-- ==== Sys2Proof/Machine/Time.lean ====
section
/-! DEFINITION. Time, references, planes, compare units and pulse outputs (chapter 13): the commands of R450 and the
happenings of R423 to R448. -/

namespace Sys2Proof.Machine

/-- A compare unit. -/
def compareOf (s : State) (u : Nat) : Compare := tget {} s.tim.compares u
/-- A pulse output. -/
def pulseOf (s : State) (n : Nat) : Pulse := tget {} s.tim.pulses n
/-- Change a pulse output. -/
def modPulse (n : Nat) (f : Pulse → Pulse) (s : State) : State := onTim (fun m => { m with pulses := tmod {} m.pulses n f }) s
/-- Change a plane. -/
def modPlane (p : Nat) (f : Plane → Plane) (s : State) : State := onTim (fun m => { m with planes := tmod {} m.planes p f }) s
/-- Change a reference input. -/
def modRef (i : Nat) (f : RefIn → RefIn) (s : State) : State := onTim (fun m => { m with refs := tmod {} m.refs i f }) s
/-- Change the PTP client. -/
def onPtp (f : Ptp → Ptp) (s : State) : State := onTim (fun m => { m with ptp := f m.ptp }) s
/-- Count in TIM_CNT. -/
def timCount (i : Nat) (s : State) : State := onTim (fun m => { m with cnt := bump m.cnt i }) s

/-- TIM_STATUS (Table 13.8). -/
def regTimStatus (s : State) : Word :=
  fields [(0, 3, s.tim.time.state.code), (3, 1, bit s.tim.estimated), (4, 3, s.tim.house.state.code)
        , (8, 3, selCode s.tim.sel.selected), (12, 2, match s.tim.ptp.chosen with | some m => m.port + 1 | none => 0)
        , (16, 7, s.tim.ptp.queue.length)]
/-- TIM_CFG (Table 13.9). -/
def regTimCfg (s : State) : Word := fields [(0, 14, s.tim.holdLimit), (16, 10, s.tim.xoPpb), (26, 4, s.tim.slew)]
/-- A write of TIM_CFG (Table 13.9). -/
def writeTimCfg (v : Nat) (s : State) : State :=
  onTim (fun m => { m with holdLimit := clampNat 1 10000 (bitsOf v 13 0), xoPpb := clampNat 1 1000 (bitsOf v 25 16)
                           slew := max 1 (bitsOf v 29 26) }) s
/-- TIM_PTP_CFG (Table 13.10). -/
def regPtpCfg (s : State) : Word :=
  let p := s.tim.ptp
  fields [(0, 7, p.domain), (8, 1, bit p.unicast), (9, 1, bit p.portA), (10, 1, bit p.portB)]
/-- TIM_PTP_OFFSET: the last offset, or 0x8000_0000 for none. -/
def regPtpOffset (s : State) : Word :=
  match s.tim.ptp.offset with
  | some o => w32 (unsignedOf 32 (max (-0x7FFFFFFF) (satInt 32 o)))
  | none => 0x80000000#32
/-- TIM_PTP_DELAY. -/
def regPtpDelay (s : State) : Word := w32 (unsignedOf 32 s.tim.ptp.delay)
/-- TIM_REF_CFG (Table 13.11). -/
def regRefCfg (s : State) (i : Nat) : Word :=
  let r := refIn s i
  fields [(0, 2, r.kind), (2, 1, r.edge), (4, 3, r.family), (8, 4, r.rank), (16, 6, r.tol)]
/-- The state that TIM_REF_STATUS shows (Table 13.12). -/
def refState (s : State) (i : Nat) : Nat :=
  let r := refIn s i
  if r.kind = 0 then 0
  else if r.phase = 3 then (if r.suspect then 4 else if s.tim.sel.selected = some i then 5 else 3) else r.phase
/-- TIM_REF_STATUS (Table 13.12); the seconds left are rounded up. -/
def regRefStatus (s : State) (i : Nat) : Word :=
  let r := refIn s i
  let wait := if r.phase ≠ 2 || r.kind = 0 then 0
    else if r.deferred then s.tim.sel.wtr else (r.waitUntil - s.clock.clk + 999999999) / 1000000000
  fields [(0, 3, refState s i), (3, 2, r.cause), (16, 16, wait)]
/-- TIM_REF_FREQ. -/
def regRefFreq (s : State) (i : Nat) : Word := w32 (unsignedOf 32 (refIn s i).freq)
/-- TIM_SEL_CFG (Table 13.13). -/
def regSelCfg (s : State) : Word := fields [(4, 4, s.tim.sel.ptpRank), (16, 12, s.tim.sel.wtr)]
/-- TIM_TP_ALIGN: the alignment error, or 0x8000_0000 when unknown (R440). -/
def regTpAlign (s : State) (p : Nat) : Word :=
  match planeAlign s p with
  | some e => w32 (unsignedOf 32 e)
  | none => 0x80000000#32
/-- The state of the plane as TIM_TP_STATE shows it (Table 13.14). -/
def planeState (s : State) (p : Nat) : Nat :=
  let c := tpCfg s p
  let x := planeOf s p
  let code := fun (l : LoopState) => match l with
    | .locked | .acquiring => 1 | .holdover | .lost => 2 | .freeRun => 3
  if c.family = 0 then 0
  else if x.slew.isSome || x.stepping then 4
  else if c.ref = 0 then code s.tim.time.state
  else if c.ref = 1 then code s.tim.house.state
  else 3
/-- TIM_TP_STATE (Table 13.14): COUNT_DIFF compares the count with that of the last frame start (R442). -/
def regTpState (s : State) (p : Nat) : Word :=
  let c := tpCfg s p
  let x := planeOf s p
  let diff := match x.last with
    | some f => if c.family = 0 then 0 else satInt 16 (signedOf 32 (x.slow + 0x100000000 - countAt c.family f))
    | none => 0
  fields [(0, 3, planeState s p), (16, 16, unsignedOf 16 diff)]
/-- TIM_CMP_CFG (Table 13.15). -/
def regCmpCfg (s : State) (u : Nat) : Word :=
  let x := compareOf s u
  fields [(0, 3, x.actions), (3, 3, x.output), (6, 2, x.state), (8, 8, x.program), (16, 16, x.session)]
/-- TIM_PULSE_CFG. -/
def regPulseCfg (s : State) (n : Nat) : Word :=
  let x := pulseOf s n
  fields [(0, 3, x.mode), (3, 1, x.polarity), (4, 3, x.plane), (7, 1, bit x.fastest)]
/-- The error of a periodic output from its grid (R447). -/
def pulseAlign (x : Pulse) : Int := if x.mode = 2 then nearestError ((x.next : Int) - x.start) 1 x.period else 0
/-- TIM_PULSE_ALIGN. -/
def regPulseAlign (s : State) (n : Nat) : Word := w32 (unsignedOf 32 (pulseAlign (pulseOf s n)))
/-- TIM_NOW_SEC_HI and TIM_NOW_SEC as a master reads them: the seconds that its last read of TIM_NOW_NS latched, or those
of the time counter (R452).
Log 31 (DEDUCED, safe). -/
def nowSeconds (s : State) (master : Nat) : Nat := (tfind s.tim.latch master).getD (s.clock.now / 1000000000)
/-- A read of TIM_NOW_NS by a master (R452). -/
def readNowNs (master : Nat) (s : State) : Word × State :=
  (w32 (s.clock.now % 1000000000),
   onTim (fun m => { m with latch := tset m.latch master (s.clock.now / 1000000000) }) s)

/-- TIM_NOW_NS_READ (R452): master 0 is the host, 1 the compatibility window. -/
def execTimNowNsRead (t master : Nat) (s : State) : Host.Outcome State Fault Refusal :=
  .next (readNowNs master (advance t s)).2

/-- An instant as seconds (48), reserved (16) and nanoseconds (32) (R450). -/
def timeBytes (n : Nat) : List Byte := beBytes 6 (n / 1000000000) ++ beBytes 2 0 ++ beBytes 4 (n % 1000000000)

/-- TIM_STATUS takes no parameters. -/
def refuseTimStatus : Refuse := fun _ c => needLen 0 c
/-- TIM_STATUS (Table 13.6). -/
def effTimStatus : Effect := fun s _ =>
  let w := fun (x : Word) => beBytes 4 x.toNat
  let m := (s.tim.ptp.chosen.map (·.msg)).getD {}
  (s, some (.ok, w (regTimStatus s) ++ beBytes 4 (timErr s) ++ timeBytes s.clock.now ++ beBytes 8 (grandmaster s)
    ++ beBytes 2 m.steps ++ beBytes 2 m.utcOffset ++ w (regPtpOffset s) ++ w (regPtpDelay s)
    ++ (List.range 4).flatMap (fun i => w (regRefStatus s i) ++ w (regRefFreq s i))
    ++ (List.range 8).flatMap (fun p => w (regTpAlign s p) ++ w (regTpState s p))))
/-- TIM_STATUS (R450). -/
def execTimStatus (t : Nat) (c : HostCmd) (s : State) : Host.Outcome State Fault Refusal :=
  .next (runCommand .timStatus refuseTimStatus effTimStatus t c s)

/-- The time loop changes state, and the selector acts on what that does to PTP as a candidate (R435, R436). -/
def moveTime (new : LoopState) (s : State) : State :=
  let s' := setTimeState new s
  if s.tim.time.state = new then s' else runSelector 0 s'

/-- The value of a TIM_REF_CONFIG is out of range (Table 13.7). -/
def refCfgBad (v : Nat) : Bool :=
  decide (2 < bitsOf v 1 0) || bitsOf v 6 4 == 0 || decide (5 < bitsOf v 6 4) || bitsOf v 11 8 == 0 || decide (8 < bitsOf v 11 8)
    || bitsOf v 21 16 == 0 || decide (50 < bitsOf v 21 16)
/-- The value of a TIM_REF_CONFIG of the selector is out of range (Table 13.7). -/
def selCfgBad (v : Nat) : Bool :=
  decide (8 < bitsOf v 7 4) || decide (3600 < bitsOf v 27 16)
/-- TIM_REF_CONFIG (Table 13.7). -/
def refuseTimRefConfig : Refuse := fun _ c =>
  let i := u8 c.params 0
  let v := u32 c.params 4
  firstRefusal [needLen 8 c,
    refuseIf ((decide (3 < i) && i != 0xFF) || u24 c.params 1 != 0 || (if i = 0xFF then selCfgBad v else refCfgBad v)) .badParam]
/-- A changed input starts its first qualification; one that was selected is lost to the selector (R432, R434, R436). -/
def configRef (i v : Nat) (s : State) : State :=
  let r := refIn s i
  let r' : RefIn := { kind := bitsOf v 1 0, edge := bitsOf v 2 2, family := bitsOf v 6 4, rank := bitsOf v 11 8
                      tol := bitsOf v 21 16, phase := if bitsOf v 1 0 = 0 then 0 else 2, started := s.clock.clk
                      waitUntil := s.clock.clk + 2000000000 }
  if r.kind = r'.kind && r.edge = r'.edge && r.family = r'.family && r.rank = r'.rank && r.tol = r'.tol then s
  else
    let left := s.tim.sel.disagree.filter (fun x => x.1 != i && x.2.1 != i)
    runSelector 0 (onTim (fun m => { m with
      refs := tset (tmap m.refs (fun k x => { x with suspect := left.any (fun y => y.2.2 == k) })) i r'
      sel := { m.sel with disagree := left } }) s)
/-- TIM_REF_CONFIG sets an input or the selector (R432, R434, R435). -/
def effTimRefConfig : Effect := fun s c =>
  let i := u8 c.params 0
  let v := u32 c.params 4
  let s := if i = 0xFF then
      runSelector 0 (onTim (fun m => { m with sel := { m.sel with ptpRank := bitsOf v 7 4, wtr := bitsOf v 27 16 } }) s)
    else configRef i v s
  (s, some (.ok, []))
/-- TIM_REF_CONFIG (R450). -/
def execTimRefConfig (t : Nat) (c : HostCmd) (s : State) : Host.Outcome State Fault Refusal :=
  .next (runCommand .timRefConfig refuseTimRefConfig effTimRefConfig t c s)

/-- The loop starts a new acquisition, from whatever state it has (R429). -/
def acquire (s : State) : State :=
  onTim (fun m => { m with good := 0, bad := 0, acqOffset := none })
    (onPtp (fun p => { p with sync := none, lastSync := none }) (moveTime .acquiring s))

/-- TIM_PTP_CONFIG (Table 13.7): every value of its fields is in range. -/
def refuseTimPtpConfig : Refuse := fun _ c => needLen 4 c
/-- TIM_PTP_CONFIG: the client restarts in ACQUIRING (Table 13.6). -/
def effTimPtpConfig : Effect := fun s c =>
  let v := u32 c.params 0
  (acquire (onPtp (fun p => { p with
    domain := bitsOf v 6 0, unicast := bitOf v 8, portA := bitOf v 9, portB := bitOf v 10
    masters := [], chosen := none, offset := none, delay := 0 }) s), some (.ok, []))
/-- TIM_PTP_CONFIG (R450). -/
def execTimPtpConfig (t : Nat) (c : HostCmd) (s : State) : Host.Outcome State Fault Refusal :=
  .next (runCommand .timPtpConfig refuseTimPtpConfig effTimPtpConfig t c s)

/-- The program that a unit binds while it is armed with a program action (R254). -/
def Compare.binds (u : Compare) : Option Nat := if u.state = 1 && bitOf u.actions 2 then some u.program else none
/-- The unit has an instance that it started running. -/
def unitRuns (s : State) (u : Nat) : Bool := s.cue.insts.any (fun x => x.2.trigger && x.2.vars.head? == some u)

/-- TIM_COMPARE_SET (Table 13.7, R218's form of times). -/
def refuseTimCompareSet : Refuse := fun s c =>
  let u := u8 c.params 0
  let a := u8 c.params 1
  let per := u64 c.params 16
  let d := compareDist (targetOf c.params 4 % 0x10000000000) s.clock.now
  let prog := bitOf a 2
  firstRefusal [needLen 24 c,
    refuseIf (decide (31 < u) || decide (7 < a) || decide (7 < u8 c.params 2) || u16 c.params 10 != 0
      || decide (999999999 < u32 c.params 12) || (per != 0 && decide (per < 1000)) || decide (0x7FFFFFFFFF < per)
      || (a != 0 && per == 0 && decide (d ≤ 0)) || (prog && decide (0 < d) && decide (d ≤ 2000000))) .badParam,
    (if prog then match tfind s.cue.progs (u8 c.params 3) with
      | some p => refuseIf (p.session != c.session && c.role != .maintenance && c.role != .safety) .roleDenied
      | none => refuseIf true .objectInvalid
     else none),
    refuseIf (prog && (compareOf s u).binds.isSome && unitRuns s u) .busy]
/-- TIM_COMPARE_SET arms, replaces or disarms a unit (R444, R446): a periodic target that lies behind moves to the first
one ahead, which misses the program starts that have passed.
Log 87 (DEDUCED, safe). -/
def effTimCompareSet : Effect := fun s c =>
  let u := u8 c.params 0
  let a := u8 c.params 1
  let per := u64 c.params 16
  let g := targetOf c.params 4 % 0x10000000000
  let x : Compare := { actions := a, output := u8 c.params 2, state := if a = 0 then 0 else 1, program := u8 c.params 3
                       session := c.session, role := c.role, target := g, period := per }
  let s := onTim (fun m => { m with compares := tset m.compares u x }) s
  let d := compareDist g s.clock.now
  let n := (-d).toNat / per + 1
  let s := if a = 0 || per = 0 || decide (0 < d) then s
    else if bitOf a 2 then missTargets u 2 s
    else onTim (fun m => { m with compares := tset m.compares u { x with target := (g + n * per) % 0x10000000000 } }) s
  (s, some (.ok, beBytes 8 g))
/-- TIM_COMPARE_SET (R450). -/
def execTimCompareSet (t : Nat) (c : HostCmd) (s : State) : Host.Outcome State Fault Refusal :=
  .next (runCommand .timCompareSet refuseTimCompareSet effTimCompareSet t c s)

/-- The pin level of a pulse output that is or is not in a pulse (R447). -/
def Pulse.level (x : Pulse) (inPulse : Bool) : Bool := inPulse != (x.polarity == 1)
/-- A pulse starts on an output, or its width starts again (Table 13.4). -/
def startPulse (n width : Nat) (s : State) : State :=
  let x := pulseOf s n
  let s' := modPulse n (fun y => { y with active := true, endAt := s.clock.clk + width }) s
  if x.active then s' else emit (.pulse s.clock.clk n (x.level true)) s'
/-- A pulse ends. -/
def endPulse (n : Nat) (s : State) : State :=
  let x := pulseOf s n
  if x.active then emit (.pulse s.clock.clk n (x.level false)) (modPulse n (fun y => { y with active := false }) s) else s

--------------------

## EXERCISE REQUIREMENTS
Taking the line with "def writeTimCfg (v" as the first and the line with "let wait := if" as the last, retype that stretch of the data above exactly, with no other lines.

## RESPONSE
def writeTimCfg (v : Nat) (s : State) : State :=
  onTim (fun m => { m with holdLimit := clampNat 1 10000 (bitsOf v 13 0), xoPpb := clampNat 1 1000 (bitsOf v 25 16)
                           slew := max 1 (bitsOf v 29 26) }) s
/-- TIM_PTP_CFG (Table 13.10). -/
def regPtpCfg (s : State) : Word :=
  let p := s.tim.ptp
  fields [(0, 7, p.domain), (8, 1, bit p.unicast), (9, 1, bit p.portA), (10, 1, bit p.portB)]
/-- TIM_PTP_OFFSET: the last offset, or 0x8000_0000 for none. -/
def regPtpOffset (s : State) : Word :=
  match s.tim.ptp.offset with
  | some o => w32 (unsignedOf 32 (max (-0x7FFFFFFF) (satInt 32 o)))
  | none => 0x80000000#32
/-- TIM_PTP_DELAY. -/
def regPtpDelay (s : State) : Word := w32 (unsignedOf 32 s.tim.ptp.delay)
/-- TIM_REF_CFG (Table 13.11). -/
def regRefCfg (s : State) (i : Nat) : Word :=
  let r := refIn s i
  fields [(0, 2, r.kind), (2, 1, r.edge), (4, 3, r.family), (8, 4, r.rank), (16, 6, r.tol)]
/-- The state that TIM_REF_STATUS shows (Table 13.12). -/
def refState (s : State) (i : Nat) : Nat :=
  let r := refIn s i
  if r.kind = 0 then 0
  else if r.phase = 3 then (if r.suspect then 4 else if s.tim.sel.selected = some i then 5 else 3) else r.phase
/-- TIM_REF_STATUS (Table 13.12); the seconds left are rounded up. -/
def regRefStatus (s : State) (i : Nat) : Word :=
  let r := refIn s i
  let wait := if r.phase ≠ 2 || r.kind = 0 then 0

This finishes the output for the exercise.